I have found my island.
Going to anchor at the coast nearby.
Waiting for the island to let me in.
From afar, I will admire the island and dream of my future.
I have learnt how to swim in the big blue sea.

Thursday, October 21, 2004

The days are near and yet I still can't sense the urgency to study.

It's just 12 more days to the first O Level Paper. However I still can't sense the urgency and I am still slacking and have zero desire to study. Something seems to be occupying my mind which makes me unable to concentrate on anything that I do. It seems to keep me distracted all day long. Though I've already shared to the person or persons, I can only feel slightly better. What's exactly happening in me? I do not have an answer to that. Maybe I should start to modify my way of life and live it using a different method. I just hope that this would take away any trouble that is present in me - or at least block it.
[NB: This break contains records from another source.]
-- ==== Sys2Proof/Tests/Slice0.lean ====
section
/-! SUPPORT. Sys2Proof/Tests/Slice0.lean: small tests, their expected values from spec/95_test_vectors.md and the
worked examples of spec/, and for each statement with hypotheses a concrete case that meets them. -/
namespace Sys2Proof.Tests
open Sys2Proof.Machine

/-! ### Well-formedness -/

/-- The table's last row stands for no word with RSVD = 0. -/
theorem test_wf_refuses_rsvd_zero : (Instr.reservedRsvd 3 0).wf = false := by decide
theorem test_wf_accepts_every_row :
    Instr.nop.wf ∧ Instr.decode.wf ∧ Instr.encode.wf ∧ Instr.mask.wf ∧ Instr.sreset.wf ∧
      (Instr.reserved4to7 3).wf ∧ (Instr.reserved8toB 0).wf ∧ (Instr.reservedCtoD 1).wf ∧ Instr.reservedE.wf ∧
      (Instr.reservedRsvd 0 1).wf := by decide

/-! ### Command words, written out bit by bit: RSVD w[31:4], then OP w[3:0] -/

theorem test_word_nop : decode 0b0000000000000000000000000000_0000 = .nop := by decide
theorem test_word_decode : decode 0b0000000000000000000000000000_0001 = .decode := by decide
theorem test_word_encode : decode 0b0000000000000000000000000000_0010 = .encode := by decide
theorem test_word_mask : decode 0b0000000000000000000000000000_0011 = .mask := by decide
theorem test_word_sreset : decode 0b0000000000000000000000000000_1111 = .sreset := by decide
theorem test_word_reserved4to7 :
    decode 0b0000000000000000000000000000_0100 = .reserved4to7 0b00 ∧
      decode 0b0000000000000000000000000000_0111 = .reserved4to7 0b11 := by decide
theorem test_word_reserved8toB :
    decode 0b0000000000000000000000000000_1000 = .reserved8toB 0b00 ∧
      decode 0b0000000000000000000000000000_1011 = .reserved8toB 0b11 := by decide
theorem test_word_reservedCtoD :
    decode 0b0000000000000000000000000000_1100 = .reservedCtoD 0b0 ∧
      decode 0b0000000000000000000000000000_1101 = .reservedCtoD 0b1 := by decide
theorem test_word_reservedE : decode 0b0000000000000000000000000000_1110 = .reservedE := by decide
theorem test_word_reservedRsvd :
    decode 0b0000000000000000000000000001_0001 = .reservedRsvd 0b0001 0b1 ∧
      decode 0b1000000000000000000000000000_0011 = .reservedRsvd 0b0011 0b1000000000000000000000000000 := by decide
theorem test_encode_words :
    encode .sreset = 0xF ∧ encode (.reserved4to7 3) = 0x7 ∧ encode (.reserved8toB 1) = 0x9 ∧
      encode (.reservedCtoD 1) = 0xD ∧ encode (.reservedRsvd 3 0x8000000) = 0x80000003 := by decide
theorem test_decodeTableWord :
    decodeTableWord 32 3 = some .mask ∧ decodeTableWord 32 0x80000003 = some (.reservedRsvd 3 0x8000000) := by decide

/-! ### Small states -/

/-- IBUF begins with `bytes` and IBUF_AVAIL is `n`, the rest as at reset. -/
def input (bytes : List Byte) (n : Nat) : State :=
  { State.reset with ibuf := Buf.ofBytes bytes, ibufAvail := BitVec.ofNat 5 n }

/-- The header registers of an ENCODE vector, the rest as at reset. -/
def header (fin : Bool) (op : BitVec 4) (masked : Bool) (len : BitVec 64) (key : Word) : State :=
  { State.reset with fin := fin, opcode := op, masked := masked, contentLen := len, maskKey := key }

/-- The registers and PBUF bytes of a MASK vector, the rest as at reset. -/
def payload (key : Word) (phase : BitVec 2) (start count : Word) (bytes : List Byte) : State :=
  writePbuf start.toNat bytes
    { State.reset with maskKey := key, maskPhase := phase, pStart := start, pCount := count }

/-- `s` with one host operation to come. -/
def placing (op : HostOp) (s : State) : State := { s with pending := [op] }

/-- The next state of an outcome. -/
def nextOr (s : State) : Host.Outcome State Fault Refusal → State
  | .next t => t
  | _ => s

abbrev after (i : Instr) (s : State) : State := nextOr s (exec i s)

abbrev afterOp (op : HostOp) (s : State) : State := nextOr s (performOp op s)

/-- A masked text header, vector DC1. -/
def dc1 : State := input [0x81, 0x85, 0x37, 0xFA, 0x21, 0x3D] 6

/-- A masked 16-bit header, vector DC8. -/
def dc8 : State := input [0x82, 0xFE, 0x01, 0x00, 0xAA, 0xBB, 0xCC, 0xDD] 8

/-- The longest header, vector DC12. -/
def dc12 : State := input [0x82, 0xFF, 0, 0, 0, 0, 0, 1, 0, 0, 1, 2, 3, 4] 14

/-! ### Commands, from the vectors -/

/-- DC1. -/
theorem test_decode_dc1 :
    (after .decode dc1).maskKey = 0x3D21FA37 ∧ (after .decode dc1).contentLen = 5 ∧
      (after .decode dc1).headerLen = 6 := by decide
/-- DC5 and DC10: INCOMPLETE with NEED 14; a non-minimal 64-bit form. -/
theorem test_decode_dc5_dc10 :
    Status.word (after .decode (input [0x82, 0xFF] 2)).status = 0x00000E01 ∧
      Status.word (after .decode (input [0x82, 0x7F, 0, 0, 0, 0, 0, 0, 0xFF, 0xFF] 10)).status = 0x00010000 := by decide
/-- E14: the longest form. -/
theorem test_encode_e14 :
    (after .encode (header true 2 true 65536 0x44332211)).obuf =
      Buf.ofBytes [0x82, 0xFF, 0, 0, 0, 0, 0, 1, 0, 0, 0x11, 0x22, 0x33, 0x44] := by decide
/-- E6 and E12: 65535 takes the 16-bit form; OPC_UNKNOWN. -/
theorem test_encode_e6_e12 :
    (after .encode (header true 2 false 65535 0)).obuf = Buf.ofBytes [0x82, 0x7E, 0xFF, 0xFF] ∧
      Status.word (after .encode (header false 0xF false 0 0)).status = 0x00040000 := by decide
/-- M3: the first byte uses key[3]. -/
theorem test_mask_m3 :
    let t := after .mask (payload 0x3D21FA37 3 0 5 [0, 0, 0, 0, 0])
    pbufBytes t 0 5 = [0x3D, 0x37, 0xFA, 0x21, 0x3D] ∧ t.maskPhase = 0 := by decide
/-- M6 and M7: the last byte of PBUF; one byte past it. -/
theorem test_mask_m6_m7 :
    pbufByte (after .mask (payload 0x3D21FA37 0 4095 1 [0xAA])) 4095 = 0x9D ∧
      (after .mask (payload 0x3D21FA37 0 4095 2 [0xAA])).status.code = 3 := by decide
/-- K1. -/
theorem test_nop_k1 :
    Status.word (after .nop { State.reset with status := { Status.clear with code := 1, need := 2 } }).status = 0x201 := by
  decide
/-- K5: the registers clear, PBUF stays. -/
theorem test_sreset_k5 :
    let t := after .sreset (after .mask (payload 0x3D21FA37 0 4095 1 [0xAA]))
    t.maskKey = 0 ∧ t.pStart = 0 ∧ pbufByte t 4095 = 0x9D := by decide
/-- K2: BAD_CMD, the flags kept. -/
theorem test_reserved4to7_k2 :
    Status.word
        (after (.reserved4to7 3) { State.reset with status := { Status.clear with flags := { Flags.clear with opcControl := true } } }).status =
      0x00080002 := by decide
theorem test_reserved8toB_status : Status.word (after (.reserved8toB 0) State.reset).status = 0x00000002 := by decide
theorem test_reservedCtoD_status : Status.word (after (.reservedCtoD 1) State.reset).status = 0x00000002 := by decide
theorem test_reservedE_status : Status.word (after .reservedE State.reset).status = 0x00000002 := by decide
/-- K3 and K4. -/
theorem test_reservedRsvd_k3_k4 :
    Status.word (after (decode 0x00000011) State.reset).status = 0x00000002 ∧
      Status.word (after (decode 0x80000003) State.reset).status = 0x00000002 := by decide

/-- A step after `withFetchWord` runs the command. -/
theorem test_step_runs_placed_word :
    (nextOr State.reset (step (State.reset.withFetchWord 32 0x7))).status.code = 2 := by decide

/-! ### The host bus, from the vectors -/

/-- B1, B2, B3. -/
theorem test_bus_ibufAvail :
    (afterOp (.write 10 17) State.reset).ibufAvail = 16 ∧ (afterOp (.write 10 0x25) State.reset).ibufAvail = 5 ∧
      (afterOp (.write 10 0x20) State.reset).ibufAvail = 0 := by decide
/-- B4, B5, B10: read-only, unmapped and write-only addresses. -/
theorem test_bus_no_store :
    busRead (afterOp (.write 3 0xFFFFFFFF) State.reset) 3 = 0 ∧ busRead State.reset 14 = 0 ∧
      busRead State.reset 2 = 0 := by decide
/-- B6. -/
theorem test_bus_constants : busRead State.reset 0 = 0x57534843 ∧ busRead State.reset 1 = 0x10101000 := by decide
/-- B7, B8. -/
theorem test_bus_fields :
    busRead (afterOp (.write 4 0xFFFFFFFF) State.reset) 4 = 0x000001F1 ∧
      busRead (afterOp (.write 9 0xFFFFFFFF) State.reset) 9 = 3 := by decide
/-- B9. -/
theorem test_bus_ibuf_lanes :
    (afterOp (.write 16 0x3D21FA37) State.reset).ibuf = Buf.ofBytes [0x37, 0xFA, 0x21, 0x3D] := by decide

/-! ### Cases that meet the hypotheses of the statements -/

theorem test_case_decodeInvertsEncode : (Instr.reservedRsvd 0xF 0xFFFFFFF).wf = true := by decide
theorem test_case_stepRuns :
    (placing (.write cmdAddr 1) dc1).pending = [.write cmdAddr 1] ∧
      (placing (.read cmdAddr) dc1).pending = [.read cmdAddr] := by decide
theorem test_case_idle : dc1.pending = [] := by decide
theorem test_case_stepTakes :
    ∀ op, op = .read 3 ∨ op = .write cmdAddr 1 ∨ op = .write 4 5 ∨ op = .powerOnReset →
      ∃ t, (placing op dc1).pending = [op] ∧ step (placing op dc1) = .next t := by
  intro op h
  rcases h with h | h | h | h <;> subst h <;> exact ⟨_, rfl, rfl⟩

/-- A state that a DECODE and an ENCODE have written, with a MASK to come, has the invariants. -/
theorem test_case_invariant :
    Inv (placing (.write cmdAddr 3) (after .encode (after .decode dc8))) ∧
      ∃ t, step (placing (.write cmdAddr 3) (after .encode (after .decode dc8))) = .next t := by
  refine ⟨?_, _, rfl⟩
  constructor
  · decide
  · decide
  · decide
  · exact fun _ => ⟨true, by decide⟩
  · decide
  · intro k hk
    by_cases h : k < 16
    · revert k; decide
    · simp [Buf.byte, Vector.getElem?_eq_none (show 16 ≤ k by omega)]
  · decide
  · decide
  · decide
  · decide
  · decide
  · decide
theorem test_case_legal :
    Config.legal { pbufSize := 4 } ∧ Config.legal { pbufSize := 61440 } ∧ ¬ Config.legal { pbufSize := 61444 } ∧
      Config.legal State.reset.cfg := by decide
theorem test_case_reachable : ∃ t : State, t.status.code = 1 ∧ Reachable t :=
  ⟨_, rfl, .step (State.powerOn Config.reference 0 [.write cmdAddr 1]) _ (.powerOn _ _ _ (by decide)) rfl⟩
theorem test_case_headerLenFits :
    (after .decode dc12).status.code = 0 ∧ exec .decode dc12 = .next (after .decode dc12) ∧
      exec .encode dc12 = .next (after .encode dc12) := ⟨by decide, rfl, rfl⟩
theorem test_case_powerOnReset : (placing .powerOnReset dc1).pending = .powerOnReset :: [] := by decide
theorem test_case_reservedWord :
    ∀ w, w = 0x00000004 ∨ w = 0x0000000E ∨ w = 0x00000010 ∨ w = 0xFFFFFFFF →
      w ≠ (0x00000000 : Word) ∧ w ≠ 0x00000001 ∧ w ≠ 0x00000002 ∧ w ≠ 0x00000003 ∧ w ≠ 0x0000000F := by
  intro w h
  rcases h with h | h | h | h <;> subst h <;> decide
/-- Each of the five forms the reserved statement names. -/
theorem test_case_reservedForms :
    (decode 0x5 = .reserved4to7 1) ∧ (decode 0xA = .reserved8toB 2) ∧ (decode 0xC = .reservedCtoD 0) ∧
      (decode 0xE = .reservedE) ∧ (decode 0x1F = .reservedRsvd 0xF 1) := by decide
Maybe it is really time for me to start my revision and set all my priorities right. I have been living a life with priorities set wrongly. I've came out with a revision time table, cater to the needs of my weakness. Maybe it is time for me to really cut down or cut off my frequency online for the time being. It is only 12 days left and I have 6 subjects to cope with (because no more chinese). On average, I'd only have 2 days for a subject. How am I going to take the exams unprepared. However, if I were to continue grumbling and complaining, it would definitely become one subject per day. That would be a true disaster. Therefore, I must make full use of the following 12 days to do whatever I could and absorb as much as I can.

I think that I've used too much of "Maybe". Thus, you can manually remove all the "Maybes" that I've used. And did you realise that I did not use the word "Well" in this entry? Hmm.. someone asked me how come I keep using it. Thus, as I said, I should change my way of life. Went for a hair cut just now and that should be the first step for the change.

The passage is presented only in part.